_Prompt_.
Return all lines in the data where the string "value" can be found.

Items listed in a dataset
★ ★ ★ ★ ★ ★ ★

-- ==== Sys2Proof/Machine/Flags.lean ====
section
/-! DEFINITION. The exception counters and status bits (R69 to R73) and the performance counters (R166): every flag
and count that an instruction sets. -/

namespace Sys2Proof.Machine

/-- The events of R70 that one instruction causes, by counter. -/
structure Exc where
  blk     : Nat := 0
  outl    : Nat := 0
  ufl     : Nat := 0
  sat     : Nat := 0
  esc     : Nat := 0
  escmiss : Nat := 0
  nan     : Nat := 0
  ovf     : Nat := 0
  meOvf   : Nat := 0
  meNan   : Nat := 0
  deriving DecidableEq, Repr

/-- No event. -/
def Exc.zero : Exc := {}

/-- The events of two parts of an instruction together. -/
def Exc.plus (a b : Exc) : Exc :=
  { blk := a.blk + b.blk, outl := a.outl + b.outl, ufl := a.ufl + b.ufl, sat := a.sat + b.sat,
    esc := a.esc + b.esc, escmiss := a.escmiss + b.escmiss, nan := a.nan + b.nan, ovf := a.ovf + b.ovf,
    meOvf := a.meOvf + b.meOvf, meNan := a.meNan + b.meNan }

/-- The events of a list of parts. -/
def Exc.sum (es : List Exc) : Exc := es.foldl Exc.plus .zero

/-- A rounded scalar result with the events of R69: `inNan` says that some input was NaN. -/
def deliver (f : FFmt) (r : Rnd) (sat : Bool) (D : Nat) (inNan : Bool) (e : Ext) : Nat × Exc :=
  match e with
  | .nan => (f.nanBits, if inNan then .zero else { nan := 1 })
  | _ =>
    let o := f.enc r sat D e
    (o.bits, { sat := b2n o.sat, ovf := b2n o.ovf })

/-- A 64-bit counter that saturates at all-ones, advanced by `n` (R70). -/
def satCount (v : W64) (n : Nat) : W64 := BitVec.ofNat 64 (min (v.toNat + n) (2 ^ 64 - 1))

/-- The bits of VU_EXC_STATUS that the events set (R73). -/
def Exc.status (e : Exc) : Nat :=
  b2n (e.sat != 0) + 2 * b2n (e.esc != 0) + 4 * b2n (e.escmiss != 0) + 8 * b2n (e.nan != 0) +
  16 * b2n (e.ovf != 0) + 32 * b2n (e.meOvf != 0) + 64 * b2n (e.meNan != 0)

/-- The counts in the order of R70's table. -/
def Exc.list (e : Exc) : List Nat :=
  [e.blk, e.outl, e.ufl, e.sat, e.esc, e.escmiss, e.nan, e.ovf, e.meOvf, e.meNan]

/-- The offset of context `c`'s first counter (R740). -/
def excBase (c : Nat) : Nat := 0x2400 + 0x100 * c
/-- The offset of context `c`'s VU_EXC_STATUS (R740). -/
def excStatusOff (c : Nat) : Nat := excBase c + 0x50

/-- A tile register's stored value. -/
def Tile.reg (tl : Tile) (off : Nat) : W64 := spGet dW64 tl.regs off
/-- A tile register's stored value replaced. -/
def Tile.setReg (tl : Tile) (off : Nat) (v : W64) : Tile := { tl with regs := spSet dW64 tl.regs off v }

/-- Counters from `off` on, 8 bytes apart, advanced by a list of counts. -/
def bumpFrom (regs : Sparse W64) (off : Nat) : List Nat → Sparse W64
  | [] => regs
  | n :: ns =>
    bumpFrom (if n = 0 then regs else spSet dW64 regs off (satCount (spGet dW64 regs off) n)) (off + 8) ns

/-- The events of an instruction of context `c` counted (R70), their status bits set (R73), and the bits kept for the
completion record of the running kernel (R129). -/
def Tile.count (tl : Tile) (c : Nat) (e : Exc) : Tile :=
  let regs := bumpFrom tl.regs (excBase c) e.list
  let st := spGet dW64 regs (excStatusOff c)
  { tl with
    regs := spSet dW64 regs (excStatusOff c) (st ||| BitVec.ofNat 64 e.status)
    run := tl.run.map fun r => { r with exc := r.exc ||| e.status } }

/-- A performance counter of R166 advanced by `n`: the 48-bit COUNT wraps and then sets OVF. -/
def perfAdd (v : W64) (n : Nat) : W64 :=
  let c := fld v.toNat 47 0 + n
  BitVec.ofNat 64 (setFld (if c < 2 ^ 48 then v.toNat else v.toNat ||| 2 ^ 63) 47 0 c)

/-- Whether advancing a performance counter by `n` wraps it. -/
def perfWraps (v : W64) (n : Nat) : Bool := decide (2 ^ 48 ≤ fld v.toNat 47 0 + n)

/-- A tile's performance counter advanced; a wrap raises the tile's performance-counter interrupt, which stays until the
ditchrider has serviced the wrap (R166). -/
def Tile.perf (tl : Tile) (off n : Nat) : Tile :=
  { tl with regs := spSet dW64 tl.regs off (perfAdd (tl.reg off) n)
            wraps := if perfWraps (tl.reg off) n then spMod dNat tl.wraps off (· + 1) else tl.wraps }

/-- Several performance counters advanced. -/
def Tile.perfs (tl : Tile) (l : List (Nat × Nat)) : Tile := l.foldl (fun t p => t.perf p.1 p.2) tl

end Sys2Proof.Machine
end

★ ★ ★ ★ ★ ★ ★

_Solution below_.
/-- A tile register's stored value. -/
/-- A tile register's stored value replaced. -/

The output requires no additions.